Paper No. 1
Presentation Time: 8:00 AM

MODELING SAMPLING-RATE DISTRIBUTIONS OVER TIME, SPACE AND TAXA WITH OCCURRENCE DATA AND ITS EFFECT ON MACROEVOLUTIONARY INFERENCE


WAGNER, Peter J., Dept. of Paleobiology, Smithsonian Institution, National Museum of Natural History, Washington, DC 20560 and MARCOT, Jonathan D., Animal Biology, University of Illinois, 515 Morril Hall, 505 S. Goodwin Ave, Urbana, IL 61801, wagnerpj@si.edu

Observed patterns in the fossil record reflect not just macroevolutionary dynamics, but sampling rates. Sampling rates themselves vary not simply over time or among major taxonomic groups, but within time intervals over geography and environment, and among species within clades. Large databases of presences of taxa in fossil-bearing collections allow us to quantify variation in per-collection sampling rates among species within a clade not just for different time/stratigraphic intervals, but also for different geographic or ecologic units within time/stratigraphic intervals. Given occurrence data for Meso-Cenozoic mammals drawn from the Paleobiology Database and the New and Old Worlds fossil mammal database, we find that lognormal models do excellent jobs of summarizing sampling-rate variation among taxa to assess general models of per-locality sampling rate distributions given occurrences among appropriate fossiliferous localities. However, these distributions vary substantially over both time and among continents.

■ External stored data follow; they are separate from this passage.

-- ==== Sys2Proof/Machine/State.lean ====
section
/-! DEFINITION. The state of the block, the reasons a step can stop, and the state after reset. -/

namespace Sys2Proof.Machine

/-- Why the machine stops. -/
inductive Fault where
  /-- Operation beyond the absolute maximum ratings (R491): no meaning raises it; safe. -/
  | beyondRatings
  deriving DecidableEq, Repr

/-- Why a command has no meaning. -/
inductive Refusal where
  /-- A command that has no meaning yet; safe. -/
  | notModelled (mnemonic : String)
  /-- An operand outside the range the specification gives it (a bin above 263): no such event can
  happen; raised by every meaning through `checked`; safe. -/
  | illFormed
  deriving DecidableEq, Repr

/-- The state of the block. -/
structure State where
  /-- The commands that wait, first in, first out. -/
  pending : List Instr
  /-- The register fields that differ from their reset values. -/
  flds : FldMap
  /-- TICK cycles since reset, the model's own clock. -/
  now : Nat
  /-- The frame position as the count N of R42. -/
  fp : Nat
  /-- The counter of free values, the model's own. -/
  fresh : Nat
  /-- Counters whose event is not due again before a clearing read (R148). -/
  reported : List Nat
  /-- WARM is asserted (R407). -/
  warm : Bool
  ev : EventUnit
  led : Ledger
  pins : Pins
  tb : TimeBase
  loft : Loft
  twin : Twin
  sch : Sched
  bins : List (Nat × BinRun)
  /-- Tray bytes at (2 · physical bin + slot) · 65,536 + byte (R142). -/
  trays : Memory
  /-- The tray lines whose valid bit is 1, as (2 · physical bin + slot) · 1,024 + line. -/
  trayValid : List Nat
  mesh : Mesh
  clk : Clk
  lanes : Lanes
  modes : Modes
  /-- The shed entries of R225 that are shed for a thermal or power cause, and for coverage. -/
  shedThm : List Nat
  shedCov : List Nat
  adm : AdmTable
  thm : Thermal
  fh : Fronthaul
  cfg : Cfg
  sec : Sec
  spr : Spr
  ports : Ports
  deriving DecidableEq, Repr

/-- The scheduler, empty (R168). -/
def Sched.reset : Sched := ⟨[], 0, [], [], [], [], [], []⟩

/-- A time reference that has measured nothing. -/
def TimeRef.reset : TimeRef := ⟨0, [], false, none, 0, 0, none⟩

/-- The time base after POR or DEVICE (R49): no model learned, no trigger, nothing sent. -/
def TimeBase.reset : TimeBase :=
  ⟨TimeRef.reset, TimeRef.reset, TimeRef.reset, false, 15, [], none, 0, none, none, 0, 0, 0, 0, none, 0, 0, false,
    false, [], 0, 0, [], none, [], [], 0, none, none, ⟨none, none, none⟩, none, none, none, false, [], []⟩

/-- The pins in reset and in LOAD (R345, R375): outputs safe; the inputs at levels that the rules do not
state (log entry 1). VCCAUX is within its tolerance from POR_RELEASE on (R32, R34). -/
def Pins.reset : Pins := ⟨true, false, true, true, true, true, true, [], false, true, false, false, false⟩

/-- The Loft after POR or DEVICE: every group OFF, nothing in the array (R312). -/
def Loft.reset : Loft := ⟨[], [], [], [], [], [], none, [], [], [], [], [], [], [], [], none, []⟩

/-- The twin engine after POR or DEVICE: pairing ended (R409). -/
def Twin.reset : Twin :=
  ⟨none, false, 0, 0, false, false, [], false, false, none, true, [], [], [], [], [], false, none, false,
    [], [], [], none, [], false, none, [], [], [], none, ⟨none, 0, 0, 0, 0, 0, 0, 0, 0⟩⟩

/-- The thermal manager after POR or DEVICE, with an empty latch (R229). -/
def Thermal.reset : Thermal :=
  ⟨[], [], [], [], 0, 0, false, 0, 0, [], none, false, false, false, [], [0, 0, 0, 0], false, [],
    [0, 0, 0, 0, 0], 0, List.replicate 64 0, 0, 0, [], none, none⟩

/-- The fronthaul path, with empty tables. -/
def Fronthaul.reset : Fronthaul :=
  ⟨[], [], [], [], [], [], [], [], [], [], [], [], [], [], [], [], [], none, [], [], none, [], [], [], []⟩

/-- What a stream has brought before its first frame. -/
def StreamSeen.reset : StreamSeen := ⟨[], 0, [], [], [], [], 0, 0, [], [], []⟩

/-- The configuration with nothing loaded. -/
def Cfg.reset : Cfg :=
  ⟨none, StreamSeen.reset, [], [], [], [], [], [], [], 0, [], [], [], 0, 0, 0, none, none, none, [], [], [], [], [], [], 0,
    [], [], [], [], []⟩

/-- The security partition of a device in MAKER: no fuse burned, no key (log entry 1). -/
def Sec.reset : Sec := ⟨[], [], [], none, false, none, none, [], 0, none, 0, false, false⟩

/-- The ledger of a new device (R437): nothing stored, general ring 0 to 47, critical ring 56 to 63. -/
def Ledger.reset : Ledger :=
  ⟨[], none, none, false, List.range 48, (List.range 8).map (· + 56), 0, 0, [], 0, 0, false, true, 0, none⟩

/-- Wear records of a new device. -/
def Spr.reset : Spr := ⟨[], [], [], [], [], [], [], [], none, [], []⟩

/-- Modes and resets while the internal POR is held (R32). -/
def Modes.reset : Modes := ⟨none, false, none, [], [], none, false, true, [], [], none, false, true, 0, []⟩

/-- The machine right after a power-on reset, of a new device (R13, R32, R397): every register field at
its reset value, mode LOAD, the internal POR held until POR_RELEASE, nothing stored. -/
def State.reset : State where
  pending := []
  flds := []
  now := 0
  fp := 0
  fresh := 0
  reported := []
  warm := false
  ev := ⟨[], 0, [], false, 0, 0, 0⟩
  led := Ledger.reset
  pins := Pins.reset
  tb := TimeBase.reset
  loft := Loft.reset
  twin := Twin.reset
  sch := Sched.reset
  bins := []
  trays := []
  trayValid := []
  mesh := ⟨[], []⟩
  clk := ⟨[], [], [], [], [], [], false⟩
  lanes := ⟨[], [], [], []⟩
  modes := Modes.reset
  shedThm := []
  shedCov := []
  adm := ⟨0, 1600, 0, 0, 0, false⟩
  thm := Thermal.reset
  fh := Fronthaul.reset
  cfg := Cfg.reset
  sec := Sec.reset
  spr := Spr.reset
  ports := ⟨[], none, 0⟩

end Sys2Proof.Machine
end

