-- ==== Sys2Proof/Machine/Loft.lean ====
section
/-! DEFINITION. The Loft (R301 to R323): addresses, the code and poison, valid copies, ownership,
reads and writes, the bank queues, handovers and power. -/

namespace Sys2Proof.Machine

/-! Addresses (R301, R303, R304). A word is named by its interleaved byte address over 8. -/

/-- The group of word `w`. -/
def wGroup (w : Nat) : Nat := w / 2 ^ 21 % 32
/-- The logical bank of word `w` within its group. -/
def wBank (w : Nat) : Nat := w % 32
/-- The row of word `w`. -/
def wRow (w : Nat) : Nat := w / 32 % 65536
/-- The device logical bank of word `w`. -/
def wLBank (w : Nat) : Nat := 32 * wGroup w + wBank w

/-- The word of device logical bank `b` at row `r`. -/
def wordOf (b r : Nat) : Nat := b / 32 * 2 ^ 21 + r * 32 + b % 32

/-- The interleaved byte address of a 30-bit Loft address (R304): bit 29 selects the linear view. -/
def loftAddr (a : Nat) : Nat :=
  if bitAt a 29 then
    let b := bits a 19 10
    let o := bits a 0 19
    wordOf b (o / 8) * 8 + o % 8
  else bits a 0 29

/-! The code of R314. -/

/-- The 8-bit values of weight `k`, ascending. -/
def ofWeight (k : Nat) : List Nat := (List.range 256).filter (fun v => popCount 8 v = k)

/-- The data columns: the 56 values of weight 3 ascending, then the complements of the first 8. -/
def dataCols : List Nat :=
  [0x07, 0x0B, 0x0D, 0x0E, 0x13, 0x15, 0x16, 0x19, 0x1A, 0x1C, 0x23, 0x25, 0x26, 0x29, 0x2A, 0x2C,
   0x31, 0x32, 0x34, 0x38, 0x43, 0x45, 0x46, 0x49, 0x4A, 0x4C, 0x51, 0x52, 0x54, 0x58, 0x61, 0x62,
   0x64, 0x68, 0x70, 0x83, 0x85, 0x86, 0x89, 0x8A, 0x8C, 0x91, 0x92, 0x94, 0x98, 0xA1, 0xA2, 0xA4,
   0xA8, 0xB0, 0xC1, 0xC2, 0xC4, 0xC8, 0xD0, 0xE0,
   0xF8, 0xF4, 0xF2, 0xF1, 0xEC, 0xEA, 0xE9, 0xE6]

/-- The fold patterns of A[3] to A[28]. -/
def foldCols : List Nat :=
  [0x03, 0x05, 0x06, 0x09, 0x0A, 0x0C, 0x11, 0x12, 0x14, 0x18, 0x21, 0x22, 0x24, 0x28, 0x30, 0x41,
   0x42, 0x44, 0x48, 0x50, 0x60, 0x81, 0x82, 0x84, 0x88, 0x90]

/-- The exclusive OR of the columns whose bit of `v` is 1. -/
def xorCols : List Nat → Nat → Nat
  | [], _ => 0
  | c :: t, v => (if v % 2 = 1 then c else 0) ^^^ xorCols t (v / 2)

/-- The check bits of data `d` at word `w`. -/
def checkOf (d w : Nat) : Nat := xorCols dataCols d ^^^ xorCols foldCols w

/-- The outcome of decoding a word (R314). -/
inductive Decoded where
  | clean (d : Nat)
  | corrected (d : Nat)
  | poisoned
  | uncorrectable
  deriving DecidableEq, Repr

/-- The data bit whose column is `c`. -/
def colBit (c : Nat) : Option Nat := (List.range 64).find? (fun i => dataCols.getD i 0 = c)

/-- `d` with data bit `i` inverted. -/
def flipBit (d i : Nat) : Nat := d ^^^ 2 ^ i

/-- A paired syndrome: the column of one of the data bits 0 to 7 and 56 to 63. -/
def paired (c : Nat) : Bool :=
  match colBit c with
  | some i => i < 8 || 56 ≤ i
  | none => false

/-- Decoding of stored data `d` and check bits `c` read for word `w`, by the first row that applies
(R314). -/
def decodeWord (d c w : Nat) : Decoded :=
  let syn := checkOf d w ^^^ c
  if syn = 0 then .clean d
  else if syn = 0xFF then .poisoned
  else if paired syn && (match colBit (syn ^^^ 0xFF) with
      | some i => flipBit d i = 0
      | none => false) then .poisoned
  else match colBit syn with
    | some i => .corrected (flipBit d i)
    | none =>
      if popCount 8 syn = 1 then .corrected d else .uncorrectable

/-! The array. -/

/-- The stored data bits of word `w`. -/
def Loft.dataAt (l : Loft) (w : Nat) : Nat := l.data.readN (w * 8) 8
/-- The stored check bits. -/
def Loft.checkAt (l : Loft) (w : Nat) : Nat := (l.check.read w).toNat
/-- The stored valid copies. -/
def Loft.validAt (l : Loft) (w : Nat) : Nat := (l.valid.read w).toNat
/-- The 2-of-3 vote (R315). -/
def vote (v : Nat) : Bool := 2 ≤ popCount 3 v

/-- The array after word `w` takes data, check bits and valid copies. -/
def Loft.put (l : Loft) (w d c v : Nat) : Loft :=
  { l with data := l.data.writeN (w * 8) d 8,
           check := l.check.write w (BitVec.ofNat 8 c),
           valid := l.valid.write w (BitVec.ofNat 8 (v % 8)) }

/-- A whole-word write (R316): new check bits, all valid copies set, and any pending write-back or
poisoning of the word abandoned (R321). -/
def Loft.store (l : Loft) (w d : Nat) : Loft :=
  let l := l.put w d (checkOf d w) 7
  { l with writeBacks := ndel l.writeBacks w, poisons := ndel l.poisons w }

/-- A word is poisoned (R316). -/
def Loft.poison (l : Loft) (w : Nat) : Loft :=
  let l := l.put w 0 (checkOf 0 w ^^^ 0xFF) 7
  { l with writeBacks := ndel l.writeBacks w, poisons := ndel l.poisons w }
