-- ==== Sys2Proof/Machine/TimeBase.lean ====
section
/-! DEFINITION. The time base (R40 to R77, R511): references, states, steps, the discipline loop,
holdover, the oscillator model. The triggers' actions are in Triggers. -/

namespace Sys2Proof.Machine

/-- Bit `i` of TB_REF_QUAL: PTP, PPS0, PPS1, synchronous Ethernet, TREF0, TREF1 (R77). -/
def State.qual (s : State) (i : Nat) : Bool := bitAt (s.get F.TB_REF_QUAL_qual) i

/-- Bit `i` of TB_REF_QUAL is set or cleared. -/
def setQual (s : State) (i : Nat) (b : Bool) : State :=
  s.set F.TB_REF_QUAL_qual (putBit (s.get F.TB_REF_QUAL_qual) i b)

/-- TB_REF_PRIO's four choices, highest first (R44). -/
def prioList (s : State) : List Nat :=
  [s.get F.TB_REF_PRIO_prio0, s.get F.TB_REF_PRIO_prio1, s.get F.TB_REF_PRIO_prio2,
   s.get F.TB_REF_PRIO_prio3]

/-- The qualified time references in priority order: 1 PTP, 2 PPS0, 3 PPS1 (R44). -/
def timeRefs (s : State) : List Nat :=
  (prioList s).filter (fun p => 1 ≤ p && p ≤ 3 && s.qual (p - 1))

/-- Synchronous Ethernet is listed, enabled and qualified (R44). -/
def syncEInUse (s : State) : Bool := (prioList s).contains 4 && s.qual 3

/-- Holdover is possible (R50): the selected oscillator or synchronous Ethernet is qualified. -/
def holdoverPossible (s : State) : Bool :=
  s.qual 3 || (s.qual (4 + s.get F.TB_STATUS_tref_active) && s.get F.CLK_TB_STATUS_input ≤ 1)

/-- TB_STATUS.freq_src follows the PLL input and synchronous Ethernet (R77, R80). -/
def setFreqSrc (s : State) : State :=
  let i := s.get F.CLK_TB_STATUS_input
  s.set F.TB_STATUS_freq_src (if i = 2 then 2 else if i = 3 then 3 else if syncEInUse s then 1 else 0)

/-- Nanoseconds to the nearest whole tick: 3,125 ns are 3,072 tk (R41). -/
def nsToTk (ns : Int) : Int := (ns * 3072 * 2 + 3125) / (3125 * 2)

/-- A phase of `x` sixteenths of a tick in 1/16 ns, and in whole ns, each to the nearest (R40, R41, R77). -/
def phaseNs16 (x : Int) : Int := (x * 3125 * 2 + 3072) / (3072 * 2)
def phaseNs (x : Int) : Int := (x * 3125 * 2 + 49152) / (49152 * 2)

/-- A phase of `x` sixteenths of a tick to the nearest whole tick. -/
def phaseTk (x : Int) : Int := (x + 8) / 16

/-- The integer square root by `n` binary digits. -/
def isqrt : Nat → Nat → Nat → Nat
  | 0, _, r => r
  | n + 1, x, r => if (r + 2 ^ n) * (r + 2 ^ n) ≤ x then isqrt n x (r + 2 ^ n) else isqrt n x r

/-- The mean of the samples, rounded down (R57). -/
def meanOf (l : List Int) : Int := l.foldl (· + ·) 0 / (l.length : Int)

/-- The standard error of the samples in units of 0.1 ppt, rounded up, saturating at 0xFFFF (R57):
the standard deviation over the N samples divided by the root of N. -/
def stdErr (l : List Int) : Nat :=
  let n := l.length
  if n < 2 then 0xFFFF
  else
    let sum := l.foldl (· + ·) 0
    let sq := l.foldl (fun a x => a + x * x) 0
    let v := ((n : Int) * sq - sum * sum).toNat
    let q := v / n ^ 3
    let r := isqrt 32 q 0
    min 0xFFFF (if r * r * n ^ 3 = v then r else r + 1)

/-- A model that has learned nothing. -/
def OscModel.empty : OscModel := ⟨false, 0, 0, [], [], false⟩

/-- The model of oscillator `i`. -/
def State.model (s : State) (i : Nat) : OscModel := (aget s.tb.models i).getD OscModel.empty

/-- The model may steer HOLDOVER (R61, R63): it is valid, and if it was restored or imported its check is done. -/
def OscModel.usable (m : OscModel) : Bool := m.valid && !m.unchecked

/-- The model of the oscillator in use may steer HOLDOVER. -/
def modelOk (s : State) : Bool := (s.model (s.get F.TB_STATUS_tref_active)).usable

/-- The holdover error bound in ns, rounded up (R66, R61), after `t` seconds. -/
def teEst (s : State) (t : Nat) : Nat :=
  let te0 := s.tb.te0
  if syncEInUse s then
    ceilDiv ((te0 * 720000) + s.get F.TB_SYNCE_CFG_y_s * t * 720 + 1000 * t) 720000
  else
    let tE := s.tb.tEntry
    let hi := toInt 8 (s.get F.TB_MODEL_STATUS_t_max) * 16
    let lo := toInt 8 (s.get F.TB_MODEL_STATUS_t_min) * 16
    let up := (s.tb.tSeenMax - tE).toNat
    let dn := (tE - s.tb.tSeenMin).toNat
    let dT := max up dn
    let out := if s.tb.tSeenMax > hi + 32 || s.tb.tSeenMin < lo - 32 then
        max (s.tb.tSeenMax - max hi tE).toNat (min lo tE - s.tb.tSeenMin).toNat else 0
    let rm := 3200 * s.get F.TB_OSC_GRADE_r_max
    let kT := s.get F.TB_OSC_GRADE_k_t
    let kU := 10 * s.get F.TB_OSC_GRADE_k_u
    let term :=
      if s.tb.btempLost then rm
      else if !modelOk s then min (kU * dT) rm
      else min (kT * (dT - min out dT) + kU * min out dT) rm
    ceilDiv (te0 * 172800000 + 17280 * s.get F.TB_Y0_y0 * t + s.get F.TB_OSC_GRADE_ageing * t * t
      + 1080 * term * t + 240000 * t) 172800000

/-! Exact evaluation of a model (R58, R64). -/

/-- A binary32 pattern times 2^149, an integer; infinities and NaNs are not produced by a fit. -/
def f32 (w : Nat) : Int :=
  let e := bits w 23 8
  let m := bits w 0 23
  let v : Nat := if e = 0 then m else (m + 2 ^ 23) * 2 ^ (e - 1)
  if bitAt w 31 then -(v : Int) else (v : Int)

/-- y at temperature `t` (1/16 °C), `sec` seconds after the model's reference time, in ppb times
2^149 · 4096 · 86400 (R58). -/
def modelY (ws : List Nat) (t : Int) (sec : Int) : Int :=
  let x := t - toInt 16 (ws.getD 6 0)
  ((f32 (ws.getD 1 0) * 4096 + f32 (ws.getD 2 0) * x * 256 + f32 (ws.getD 3 0) * x * x * 16
    + f32 (ws.getD 4 0) * x * x * x) * 86400) + f32 (ws.getD 5 0) * 4096 * sec

/-- PTP seconds of the present frame position (R42). -/
def ptpSeconds (s : State) : Nat :=
  s.get F.TB_EPOCH_SEC_LO_sec_lo + s.get F.TB_EPOCH_SEC_HI_sec_hi * 2 ^ 32
    + (s.fp + s.get F.TB_EPOCH_TK_o) / 983040000

/-- The PTP time of count `n` with fraction `frac` sixteenths, in 1/49,152 ns (R42): S seconds and (N + o) times
3,125/3,072 ns. -/
def ptpTime (s : State) (n frac : Nat) : Nat :=
  (s.get F.TB_EPOCH_SEC_LO_sec_lo + s.get F.TB_EPOCH_SEC_HI_sec_hi * 2 ^ 32) * 10 ^ 9 * 49152
    + ((n + s.get F.TB_EPOCH_TK_o) * 16 + frac) * 3125

/-- Seconds since the reference time t0 of a model (R58, R64). -/
def modelAge (s : State) (ws : List Nat) : Int :=
  (ptpSeconds s : Int) - (ws.getD 7 0 + bits (ws.getD 8 0) 0 16 * 2 ^ 32 : Nat)

/-- The unit of `modelY` in ppb, and in the 0.1 ppt of TB_FREQ_CORR 1 / 10,000 of it. -/
def yDen : Int := 2 ^ 149 * 4096 * 86400

/-- `modelY`'s value rounded to the nearest 0.1 ppt. -/
def yUnits (y : Int) : Int := (y * 10000 * 2 + yDen) / (yDen * 2)

/-- The present board temperature (R60, R61): the last valid one while BTEMP is invalid, and a free value when
none has been valid yet (log entry 5). -/
def presentT (s : State) : Int := s.tb.tLast.getD (toInt 16 s.free)

/-- Holdover stops being possible (R50). -/
def holdoverCheck (s : State) : State :=
  if s.get F.TB_STATUS_state = Tb.holdover && !holdoverPossible s then setTb s Tb.free else s

/-- The monitor of the fallback input of the time-base PLL (R80, R100). -/
def fbMonitor (s : State) : Nat :=
  let f := s.get F.CLK_TB_CFG_fb_src
  if f = 0 then 18 + s.get F.TB_SYNCE_CFG_lane / 8 else 1 + f

/-- A monitor reports QUALIFIED (R84). -/
def monQual (s : State) (m : Nat) : Bool := s.get (F.CLK_MON_STATUS_state m) = 2

/-- Hours learned (R59). -/
def OscModel.hours (m : OscModel) : Nat := m.secs / 3600

/-- The learned temperature span: the lowest and highest 1 °C bin (bin + 64). -/
def OscModel.span (m : OscModel) : Nat × Nat :=
  match m.bins with
  | [] => (64, 64)
  | b :: t => (b.1, (t.getLast?.getD b).1)

/-- The status registers follow the model of the oscillator in use (R77). -/
def modelStatus (s : State) : State :=
  let m := s.model (s.get F.TB_STATUS_tref_active)
  s.setAll [(F.TB_STATUS_model_valid, ofBool m.valid), (F.TB_STATUS_model_order, m.order),
    (F.TB_MODEL_STATUS_hours, satNat 16 m.hours),
    (F.TB_MODEL_STATUS_t_min, ofInt 8 ((m.span.1 : Int) - 64)),
    (F.TB_MODEL_STATUS_t_max, ofInt 8 ((m.span.2 : Int) - 64))]

/-- The input of order `o` (1 to 3 of R80) and whether its condition holds. -/
def pllOrder (s : State) : List (Nat × Bool) :=
  let sel := s.get F.TB_REF_PRIO_tref_sel
  [(sel, s.qual (4 + sel)),
   (1 - sel, s.qual (4 + (1 - sel)) && s.flag F.TB_REF_PRIO_tref_alt_en),
   (2, s.flag F.CLK_TB_CFG_fb_en && monQual s (fbMonitor s))]

/-- The best input the PLL may take (R80); 3 is hold. -/
def pllBest (s : State) : Nat :=
  match (pllOrder s).find? (fun p => p.2) with
  | some p => p.1
  | none => 3

/-- The present correction becomes the one from which HOLDOVER steers on: a move to the other oscillator
carries it across (R48, R80). -/
def holdRebase (s : State) : State :=
  if s.get F.TB_STATUS_state ≠ Tb.holdover then s
  else { s with tb := { s.tb with
    cEntry := toInt 32 (s.get F.TB_FREQ_CORR_corr), tEntry := presentT s
    tauEntry := s.get F.TB_HOLD_TIME_seconds } }

/-- The PLL takes input `i` (R80, R81): hold raises CLK_TB_HOLD; the oscillator in use follows. -/
def pllTake (s : State) (i : Nat) : State :=
  if s.get F.CLK_TB_STATUS_input = i then s
  else
    let s := s.set F.CLK_TB_STATUS_input i
    let s := s.set F.CLK_TB_STATUS_pll_lock (ofBool (i ≠ 3))
    let s := if i ≤ 1 then modelStatus ((holdRebase s).set F.TB_STATUS_tref_active i) else s
    let s := if i = 3 then raise s 1021 0x0E 5 0 else s
    holdoverCheck (setFreqSrc s)

/-- The PLL's input is judged after a qualification changed (R80): it moves down when its input is
lost, and in FREE or HOLDOVER a newly qualified input is taken at once (R44); from hold in ACQUIRING or
LOCKED it moves up by the wait-to-restore only. -/
def pllJudge (s : State) : State :=
  let i := s.get F.CLK_TB_STATUS_input
  let ok := i = 3 || (pllOrder s).any (fun p => p.1 = i && p.2)
  let st := s.get F.TB_STATUS_state
  if !ok || st = Tb.free || st = Tb.holdover then pllTake s (pllBest s) else s

/-- The model of oscillator `i` is replaced. -/
def setModel (s : State) (i : Nat) (m : OscModel) : State :=
  markDirty (modelStatus { s with tb := { s.tb with models := aset s.tb.models i m } }) (tbLine (1 + i))

/-- The model of oscillator `i` is read (R318, R320): one with a poisoned word is discarded and learned
again; the difference its event would name is a value the rules do not state. -/
def modelRead (s : State) (i : Nat) : State :=
  let hit : Nat → Bool := fun w => 288784 + 8 * i ≤ w && w < 288792 + 8 * i
  if s.fh.poisoned.any hit then
    let s := tablePoison s ((s.fh.poisoned.find? hit).getD 0) 1023
    let s := { s with fh := { s.fh with poisoned := s.fh.poisoned.filter (fun w => !hit w) } }
    raise (setModel s.useFree i OscModel.empty) 976 0x12 4 (s.free % 2 ^ 32)
  else s

/-- The model in use is read. -/
def modelUse (s : State) : State := modelRead s (s.get F.TB_STATUS_tref_active)

/-- The samples of the averaging window, which spans avg_window_s and ends at the last accepted measurement
(R57); a window outside R56's range acts as its nearest end. -/
def holdSamples (s : State) : List Int :=
  let w := max 60 (min 3600 (s.get F.TB_HOLD_CFG_avg_window_s)) * 983040000
  match s.tb.lastAcc with
  | none => []
  | some t => (s.tb.samples.filter (fun x => x.1 ≤ t && t < x.1 + w)).map Prod.snd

As an example of the utility of these rates, we assess the most likely divergence times for basal (Eocene-Oligocene) carnivoramorphan mammals from North America and Eurasia using both stratigraphic and morphological data. Divergence times on phylogeny represent a particularly useful example. The divergence times of different phylogenies with the same cladistic topology can generate different inferences about rates of change or speciation models; using sampling-rate distributions allows us to weight different rates. Moreover, because we can infer the likelihood of ancestral distributions, we can use different sampling rate distributions for different geographic areas without assuming that the geographic distribution of an unsampled ancestor is “known.” We illustrate how taking full(er) advantage of the distribution of fossil occurrences implies divergence times typically intermediate between those implied by morphology alone (and ignoring occurrence data) and those implied by single-rate sampling models.